> _Task material_:
/-- The injector that acts on loop n, if any. -/
def State.injOf (s : State) (n : Nat) : Option Nat :=
  (List.range 8).find? (fun k => (s.injS k).isSealed && s.rd (R.LOOP_INJk_CFG_LOOP k) == n
    && (s.injActive k || (s.injS k).starting.any (fun t => decide (t < s.now))))

/-- START takes effect at the loop's evaluation (R303). -/
def State.injBegin (s : State) (k : Nat) : State :=
  let x := s.injS k
  if x.starting.any (fun t => decide (t < s.now)) then
    let n := (prbsTaps (s.rd (R.LOOP_INJk_CFG_PRBSN k))).1
    let s := (s.discardColl 5 .inj (some k)).setInj k { x with starting := none, phase := 0, prbs := 2 ^ n - 1 }
    let s := ((s.wr (R.LOOP_INJk_STAT_ACT k) 1).wr (R.LOOP_INJk_STAT_END k) 0).wr (R.LOOP_INJk_STAT_J k) 0
    if s.rdBit (R.LOOP_INJk_CFG_TRIGCAP k) then s.capBegin none else s
  else s

/-- The sample s[j] (R303). -/
def State.injSample (s : State) (k : Nat) : Int :=
  let x := s.injS k
  let amp := s.rdI (R.LOOP_INJk_AMP_AMP k)
  match s.rd (R.LOOP_INJk_CFG_WAVE k) with
  | 0 => amp
  | 1 => if x.prbs.testBit ((prbsTaps (s.rd (R.LOOP_INJk_CFG_PRBSN k))).1 - 1) then amp else -amp
  | 2 => roundQ40 (amp * sinApprox (x.phase * 2 ^ 32))
  | _ => multisine amp (s.rd (R.LOOP_INJk_CFG_NHM1 k) + 1) (s.rd (R.LOOP_INJk_STAT_J k)) (s.rd (R.LOOP_INJk_F0_F0 k))

/-- The injector moves on to its next sample. -/
def State.injNext (s : State) (k : Nat) : State :=
  let x := s.injS k
  let j := s.rd (R.LOOP_INJk_STAT_J k)
  let f0 : Int := s.rd (R.LOOP_INJk_F0_F0 k)
  let f1 : Int := s.rd (R.LOOP_INJk_F1_F1 k)
  let len := s.rd (R.LOOP_INJk_LEN_LEN k)
  let phase := patternOf 32 (x.phase + f0 + truncDiv ((f1 - f0) * j) len)
  let prbs := if (j + 1) % max 1 (s.rd (R.LOOP_INJk_CFG_HOLD k)) = 0 then
    prbsShift (s.rd (R.LOOP_INJk_CFG_PRBSN k)) x.prbs else x.prbs
  let s := (s.setInj k { x with phase := phase, prbs := prbs }).wr (R.LOOP_INJk_STAT_J k) (j + 1)
  if len ≤ j + 1 then s.injEnd k 1 else s

/-! ## Sources (R290 to R292) -/

/-- A channel's accumulator, without what a conversion that ends in the present cycle adds (R410). -/
def State.accOf (s : State) (ch : Nat) : AccRead :=
  let s := s.beforeHw fun a => a == R.ADCS_ACCn ch
  ⟨s.rd (R.ADCS_ACCn_SUM ch), s.rd (R.ADCS_ACCn_COUNT ch)⟩

/-- The mean of the results between two readings; none where there is none (R290, R412). -/
def accMean (prev cur : AccRead) : Option Int :=
  let n := (cur.count + 65536 - prev.count % 65536) % 65536
  let d := signedOf 48 (cur.sum + 2 ^ 48 - prev.sum % 2 ^ 48)
  if n = 0 then none else some ((2 * d + n) / (2 * n))

/-- The setpoint of a loop without injection, and whether its scaling saturated (R290 to R292, R294). -/
def State.loopSetpoint (s : State) (n : Nat) (l : LoopS) : Int × Bool :=
  let i := l.f 16 4
  let sc (x : Int) : Int × Bool := scaleSat x (l.fI 32 4) (l.f 40 1) (l.fI 36 4)
  match l.f 12 1 with
  | 0 => (s.rdI (R.LOOP_nSP_SP n), false)
  | 1 => match accMean l.accS (s.accOf i) with
    | some x => sc x
    | none => (l.sp, false)
  | 2 => sc (s.rd (R.DIOP_PIp_FREQ_FREQ i))
  | 3 => if (s.sbAt i).src = 32 then (s.rdI (R.LOOP_nSP_SP n), false) else sc (sbField (s.sbAt i).val.toNat (l.f 30 1))
  | _ => (s.rdI (R.LOOP_nOUT_OUT i), false)

/-- One feedback source of kind k, index i and field fld: the value in loop units and whether its scaling saturated, or none when
the reading is lost. -/
def State.loopFeedback (s : State) (k i fld : Nat) (acc : AccRead) (sc : Int → Int × Bool) : Option (Int × Bool) :=
  match k with
  | 1 => (accMean acc (s.accOf i)).map sc
  | 2 => some (sc (s.rd (R.DIOP_PIp_FREQ_FREQ i)))
  | 3 => some (sc (s.rdI (R.AXIS_ENCe_POS_COUNT i)))
  | 4 => if (s.sbAt i).src = 32 ∨ s.isStale i then none else some (sc (sbField (s.sbAt i).val.toNat fld))
  | _ => some (s.rdI (R.LOOP_nOUT_OUT i), false)

/-- The feedback in use: primary, or the alternate under a switch reaction. -/
def State.loopY (s : State) (l : LoopS) : Option (Int × Bool) :=
  if l.alt then
    s.loopFeedback (l.f 14 1) (l.f 24 4) (l.f 43 1) l.accA (fun x => scaleSat x (l.fI 52 4) (l.f 42 1) (l.fI 56 4))
  else
    s.loopFeedback (l.f 13 1) (l.f 20 4) (l.f 31 1) l.accF (fun x => scaleSat x (l.fI 44 4) (l.f 41 1) (l.fI 48 4))

/-- Accumulator readings kept for the next evaluation. -/
def State.keepAcc (s : State) (l : LoopS) : LoopS :=
  { l with
    accS := if l.f 12 1 = 1 then s.accOf (l.f 16 4) else l.accS,
    accF := if l.f 13 1 = 1 then s.accOf (l.f 20 4) else l.accF,
    accA := if l.f 14 1 = 1 then s.accOf (l.f 24 4) else l.accA }

/-! ## Tracking (R295 to R299) -/

/-- The loop's safe value (R297). -/
def LoopS.safe (l : LoopS) : Int := if l.f 60 1 = 3 then l.msafe else l.fI 96 4

def State.loopForced (s : State) (l : LoopS) : Bool :=
  (l.f 15 1 == 2 && s.forcedAx (l.f 28 2)) || (l.f 15 1 == 3 && s.forcedDo (l.f 28 2))

/-- The setpoint in use of an inner loop that does not take it from outer loop n (R297, R299): one that is stopped, in manual,
tracking or under a reaction. -/
def State.innerTrack (s : State) (n : Nat) : Option Int :=
  match s.loops.loops.find? (fun e => s.loopSealed e.1 && e.2.f 12 1 == 4 && e.2.f 16 4 == n) with
  | none => none
  | some e =>
    if !s.loopRun e.1 || (s.rdBit (R.LOOP_nSTAT_TRACK e.1) || s.rd (R.LOOP_nSTAT_REACT e.1) != 0) then
      some (s.rdI (R.LOOP_nRSP_RSP e.1))
    else none

/-- The destination's present value (R295): the slot's, the axis's target, the duty last delivered, or with no
destination the loop's own last output. -/
def State.destValue (s : State) (n : Nat) (l : LoopS) : Int :=
  match l.f 15 1 with
  | 1 => NMap.get 0 s.loops.slots (l.f 28 2)
  | 2 => s.sourceTarget (l.f 28 2) (s.axis (l.f 28 2))
  | 3 => (l.duty.map (fun d => (d : Int))).getD (s.rdI (R.LOOP_nOUT_OUT n))
  | _ => s.rdI (R.LOOP_nOUT_OUT n)

/-- What the loop tracks in this evaluation, if anything: forcing, a reaction, the return on RACK, manual, the outer
loop's case and the first evaluation, in this order. -/
def State.loopTrack (s : State) (n : Nat) (l : LoopS) (back : Bool) : Option Int :=
  let react := s.rd (R.LOOP_nSTAT_REACT n)
  if s.loopForced l || react == 3 then some l.safe
  else if react == 1 then some l.outprev
  else if back then some (s.rdI (R.LOOP_nOUT_OUT n))
  else if !s.rdBit (R.LOOP_nMODE_MODE n) then some (s.rdI (R.LOOP_nMANOUT_MANOUT n))
  else match s.innerTrack n with
  | some t => some t
  | none => if l.first then some (s.destValue n l) else none

/-! ## Supervision (R305 to R307) -/

/-- Step 3 (R285): the model fields are read from the active generation, but not while supervision is suspended. -/
def State.readModel (s : State) (l : LoopS) : LoopS :=
  let k := l.f 60 1
  let due := (k == 2 || k == 3) && l.mround != s.tickN / 1000 + 1
  if due && !s.rdBit R.FUSA_QM_STAT_CORRUPT && decide (l.f 62 2 < s.activeCount (if k = 2 then 3 else 7)) then
    let base := s.rd (R.FUSA_QMg_BASE_BASE (s.rd R.FUSA_QM_STAT_ACTG))
    if k = 2 then
      let r := leNat (memBytes s.mem (base + sectOff 3 + 128 * l.f 62 2) 128)
      { l with mtau := recField r 54 2, mdead := recField r 56 2, mgain := recSigned r 58 2, mround := s.tickN / 1000 + 1 }
    else
      let r := leNat (memBytes s.mem (base + sectOff 7 + 64 * l.f 62 2) 64)
      { l with mtau := recField r 26 2, mdead := recField r 28 2, mgain := 4096, msafe := recField r 24 2,
               mround := s.tickN / 1000 + 1 }
  else l

/-- TAU, DEAD and GAIN in use. -/
def LoopS.modelArgs (l : LoopS) : Nat × Nat × Int :=
  if l.f 60 1 = 1 then (l.f 80 2, l.f 82 2, l.fI 84 2) else (l.mtau, l.mdead, l.mgain)

/-- Is supervision suspended (R306)? -/
def State.suspended (s : State) (l : LoopS) : Bool :=
  let k := l.f 60 1
  ((k == 2 || k == 3) && s.rdBit R.FUSA_QM_STAT_CORRUPT)
    || (k == 4 && ((s.sbAt (l.f 64 4)).src == 32 || s.isStale (l.f 64 4)))

/-- The model's step: the loop, the residual, ŷ in loop units, and DCLAMP (R305). -/
def State.loopModel (s : State) (l : LoopS) (y u : Int) : LoopS × Int × Bool :=
  match l.f 60 1 with
  | 0 => ({ l with minit := false, hist := (u :: l.hist).take 256 }, 0, false)
  | 4 =>
    let w := (s.sbAt (l.f 64 4)).val.toNat
    let yh := if s.suspended l then (if l.minit then y * 2 ^ 32 else l.yhat)
      else scaleVal (sbField w (l.f 68 1)) (l.fI 72 4) (l.f 69 1) (l.fI 76 4) * 2 ^ 32
    let l := { l with minit := false, yhat := yh, hist := (u :: l.hist).take 256 }
    (l, clampBits 32 (roundShift (y * 2 ^ 32 - yh) 32), false)
  | _ =>
    let a := l.modelArgs
    let d := modelDelay (l.f 4 4) a.2.1
    let clampd := decide (255 < d)
    if l.minit then (l.modelInit y u a.2.2, 0, clampd)
    else
      let r := l.modelStep y u a.2.2 (modelAlpha (l.f 4 4) a.1) (min 255 d)
      (r.1, r.2, clampd)

/-- Show a flag and raise an event to the supervisor on its change from 0 to 1. -/
def State.riseSup (s : State) (f : FieldRef) (b : Bool) (e : Nat) : State :=
  let was := s.rdBit f
  let s := s.wrBit f b
  if b && !was then s.raiseSup e else s

/-- A reaction is taken (R307): the bit, the count and event 96. -/
def State.takeReaction (s : State) (n : Nat) : State :=
  let f : FieldRef := ⟨R.LOOP_RPENDw (n / 32), n % 32, n % 32⟩
  ((s.setBit f).inc (R.LOOP_nCNT_REACTS n)).raise 96 (s.dutiesOf 4) true

/-! ## Start, stop and evaluation (R285, R288) -/

/-- The loop starts running: writes collected for its group are discarded (R8), and its supervision starts afresh. -/
def State.loopStart (s : State) (n : Nat) : State :=
  let s := (s.discardColl 5 .loopDesc (some n)).discardColl 5 .loopOut none
  let l := s.loopS n
  let s := s.setLoop n { l with first := true, minit := true, alt := false, outside := 0, rack := none }
  let z (s : State) (f : FieldRef) : State := s.wr f 0
  let s := [R.LOOP_nSTAT_REACT n, R.LOOP_nSTAT_CASLOST n, R.LOOP_nSTAT_SUSP n, R.LOOP_nSTAT_DCLAMP n,
    R.LOOP_nSTAT_FBLOSS n, R.LOOP_nSTAT_OUTB n].foldl z s
  (s.wr (R.LOOP_nSTAT_RUN n) 1).showLoops
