/-- The step past an instruction (R66, R106): where no loop whose body ends here was opened at the present call depth, control goes
on at the next word and no loop iterates; after the last word of the innermost loop's body, at the depth of its opening, the count
falls and control goes back to the first word while iterations remain, else the loop closes. -/
def Obligations.LoopIteration : Prop :=
  ∀ c : CoreS,
    ((∀ x ∈ c.lstack, ¬(x.last = c.pc ∧ x.depth = c.rstack.length)) → c.advance = { c with pc := c.pc + 4 })
    ∧ ∀ e r, c.lstack = e :: r → e.last = c.pc → e.depth = c.rstack.length →
      (1 < e.count → c.advance = { c with pc := e.first, lstack := { e with count := e.count - 1 } :: r })
      ∧ (e.count ≤ 1 → (∀ x ∈ r, ¬(x.last = c.pc ∧ x.depth = c.rstack.length)) →
          c.advance = { c with pc := c.pc + 4, lstack := r })

/-! ## Traps -/

/-- Taking a trap outside trap mode, in a running module (R71): the cause, the address of the instruction and, for a memory
cause, the data address are recorded; the stacks are emptied, trap mode is entered, and the core goes on at TRAPV after 4
cycles; registers, flags, accumulators, memories and the current job are as before; the trap is counted. -/
def Obligations.TrapEntry : Prop :=
  ∀ (s : State) (p cause : Nat) (fa : Option Nat), p < 16 → s.phase ≠ .setup → (s.core p).trapMode = false →
    cause < 16 →
    let c := s.core p
    let t := s.enterTrap p cause fa
    t.core p = { c with trapMode := true, rstack := [], lstack := [], cost := 4, pc := 4 * s.rd (R.CORE_nVEC_TRAPV p) }
    ∧ t.rd (R.CORE_nTRAP_CAUSE p) = cause ∧ t.rd (R.CORE_nTRAP_DOUBLE p) = 0
    ∧ t.rd (R.CORE_nTRAPPC_PC p) = c.pc % 65536
    ∧ (∀ a, fa = some a → t.rd (R.CORE_nFADDR_ADDR p) = a % 2 ^ 32)
    ∧ (fa = none → t.rd (R.CORE_nFADDR_ADDR p) = s.rd (R.CORE_nFADDR_ADDR p))
    ∧ t.rd (R.CORE_nCNT_TRAPS p) = min 65535 (s.rd (R.CORE_nCNT_TRAPS p) + 1)
    ∧ t.mem = s.mem ∧ t.tier = s.tier ∧ (∀ q, q ≠ p → t.core q = s.core q)

/-- A trap in trap mode (R72): it is recorded with DOUBLE = 1, and the core stops with stop reason 1, double trap. -/
def Obligations.DoubleTrapStops : Prop :=
  ∀ (s : State) (p cause : Nat) (fa : Option Nat), p < 16 → s.phase ≠ .setup → (s.core p).trapMode = true → cause < 16 →
    let t := s.enterTrap p cause fa
    t.rd (R.CORE_nTRAP_CAUSE p) = cause ∧ t.rd (R.CORE_nTRAP_DOUBLE p) = 1 ∧ t.rd (R.CORE_nTRAP_STOP p) = 1
    ∧ (t.core p).stopped = true ∧ (t.core p).executes = false ∧ (t.core p).w = (s.core p).w ∧ t.mem = s.mem

/-- What happens before an instruction has its effect: a core that has not started, waits or is stopped executes nothing (R55, R79);
a word with an uncorrectable error raises the local-ECC trap (R63); a word that spells no instruction, and an instruction that is
ill-formed by R83, raise the illegal-instruction trap at decode, whatever it is; and a register instruction that would run past 0xFFFC raises it too (R82). -/
def Obligations.BeforeTheEffect : Prop :=
  ∀ (s : State) (c : Instr) (i : Issue), issueOf c = some i →
    let u := s.atCycle i.cyc
    let k := u.core i.core.val
    (k.executes = false → exec c s = .next u)
    ∧ (k.executes = true → u.paused i.core.val = false → (k.fetchMark = .double ∨ k.fetchMark = .poisoned) →
      exec c s = .next (u.enterTrap i.core.val 1 none))
    ∧ (k.executes = true → u.paused i.core.val = false → k.fetchMark ≠ .double → k.fetchMark ≠ .poisoned →
      k.reservedWord i = true → exec c s = .next ((s.during i).enterTrap i.core.val 2 none))
    ∧ (s.ready i = true → legalFields c = false → exec c s = .next ((s.during i).enterTrap i.core.val 2 none))
    ∧ (s.ready i = true → legalFields c = true → registerOnly c = true → (s.doing i).runsOut = true →
      exec c s = .next (s.trapped i 2 none))

/-- The frame of the register instructions, in every outcome, traps included: general registers and accumulators they do not name,
both memories, every other core's registers, the commons, the shadow banks and the collected writes, and every register word
of the blocks but those a trap writes, are as they were in that cycle; and the instructions that set no flag leave the flags. -/
def Obligations.RegisterInstructionFrame : Prop :=
  ∀ (s t : State) (c : Instr) (i : Issue), registerOnly c = true → issueOf c = some i → exec c s = .next t →
    let u := s.atCycle i.cyc
    let p := i.core.val
    t.mem = u.mem ∧ t.shadow = u.shadow ∧ t.coll = u.coll ∧ t.tier = u.tier ∧ t.cmns = u.cmns
    ∧ (∀ k, writesReg c k = false → (t.core p).reg k = (u.core p).reg k)
    ∧ (∀ k, writesAcc c k = false → (t.core p).accI k = (u.core p).accI k)
    ∧ (t.core p).dmem = (u.core p).dmem ∧ (t.core p).imem = (u.core p).imem ∧ (t.core p).job = (u.core p).job
    ∧ (keepsFlags c = true → (t.core p).z = (u.core p).z ∧ (t.core p).n = (u.core p).n ∧ (t.core p).c = (u.core p).c
        ∧ (t.core p).v = (u.core p).v ∧ (t.core p).s = (u.core p).s)
    ∧ (∀ q, q ≠ p → (t.core q).w = (u.core q).w ∧ (t.core q).acc = (u.core q).acc ∧ (t.core q).dmem = (u.core q).dmem
        ∧ (t.core q).pc = (u.core q).pc)
    ∧ (∀ a, a ≠ R.CORE_nTRAP p → a ≠ R.CORE_nTRAPPC p → a ≠ R.CORE_nFADDR p → a ≠ R.CORE_nCNT p → a ≠ R.EVNT_STAT →
        a ≠ R.RECD_STAT → a ≠ R.SAFE_STAT → a ≠ R.SAFE_FCAUSE → a ≠ R.SAFE_GRLEFT → t.word a = u.word a)

/-! ## The stack, loads and stores -/

/-- PUSH and PUSHD (R96): w63 falls by 4 or 8 and the register or pair, as it was before, stands there; no other byte of local data
and no other register changes. POP and POPD: the register or pair takes what stands at w63, which then rises by 4 or 8; POP into
w63 leaves the loaded value there. -/
def Obligations.StackInstructions : Prop :=
  ∀ (s : State) (i : Issue) (rd ra : BitVec 6), s.ready i = true → (s.doing i).runsOut = false →
    let c := s.doing i
    let p := i.core.val
    let sp := (c.reg 63).toNat
    let pushed (n v : Nat) (t : State) : Prop :=
      let a := (c.reg 63 - BitVec.ofNat 32 n).toNat
      OnlyCore (s.during i) t p
      ∧ memRead (t.core p).dmem (a - 0x08000000) n = v
      ∧ (∀ b, b < a - 0x08000000 ∨ a - 0x08000000 + n ≤ b →
          memRead (t.core p).dmem b 1 = memRead c.dmem b 1)
      ∧ (∀ k, (t.core p).reg k = if k = 63 then BitVec.ofNat 32 a else c.reg k)
      ∧ (t.core p).acc = c.acc ∧ (t.core p).status = (c.past 1).status ∧ (t.core p).pc = (c.past 1).pc
      ∧ (t.core p).cost = 1
    let fits (n : Nat) : Prop :=
      let a := (c.reg 63 - BitVec.ofNat 32 n).toNat
      a % n = 0 ∧ 0x08000000 ≤ a ∧ a + n ≤ 0x08010000
    let sound (n : Nat) : Prop :=
      sp % n = 0 ∧ 0x08000000 ≤ sp ∧ sp + n ≤ 0x08010000
        ∧ ∀ w, (sp - 0x08000000) / 4 ≤ w → 4 * w < sp - 0x08000000 + n → NMap.get .clean c.dmemErr w = .clean
    let popped (k : CoreS) (t : State) : Prop :=
      OnlyCore (s.during i) t p ∧ (∀ j, (t.core p).reg j = k.reg j) ∧ (t.core p).dmem = c.dmem ∧ (t.core p).acc = c.acc
      ∧ (t.core p).status = (c.past 2).status ∧ (t.core p).pc = (c.past 2).pc ∧ (t.core p).cost = 2
    (fits 4 → Answers (.push i 0 ra 0) s (pushed 4 (c.reg ra.toNat).toNat))
    ∧ (fits 8 → ra.toNat % 2 = 0 → Answers (.pushd i 0 ra 0) s (pushed 8 (c.pair ra.toNat).toNat))
    ∧ ((c.reg 63 - 4).toNat % 4 = 0 → ((c.reg 63 - 4).toNat < 0x08000000 ∨ 0x08010000 ≤ (c.reg 63 - 4).toNat) →
        exec (.push i 0 ra 0) s = .next (s.trapped i 8 (some (c.reg 63 - 4).toNat)))
    ∧ (sound 4 → Answers (.pop i rd 0 0) s (popped
        ((c.setReg 63 (c.reg 63 + 4)).setReg rd.toNat (BitVec.ofNat 32 (memRead c.dmem (sp - 0x08000000) 4)))))
    ∧ (sound 8 → rd.toNat % 2 = 0 → Answers (.popd i rd 0 0) s (popped
        ((c.setReg 63 (c.reg 63 + 8)).setPair rd.toNat (BitVec.ofNat 64 (memRead c.dmem (sp - 0x08000000) 8)))))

> _Task to complete_: When the word "accOf" occurs in a line above, list that line.

> _Written response_:
def State.accOf (s : State) (ch : Nat) : AccRead :=
  | 1 => match accMean l.accS (s.accOf i) with
  | 1 => (accMean acc (s.accOf i)).map sc
    accS := if l.f 12 1 = 1 then s.accOf (l.f 16 4) else l.accS,
    accF := if l.f 13 1 = 1 then s.accOf (l.f 20 4) else l.accF,
    accA := if l.f 14 1 = 1 then s.accOf (l.f 24 4) else l.accA }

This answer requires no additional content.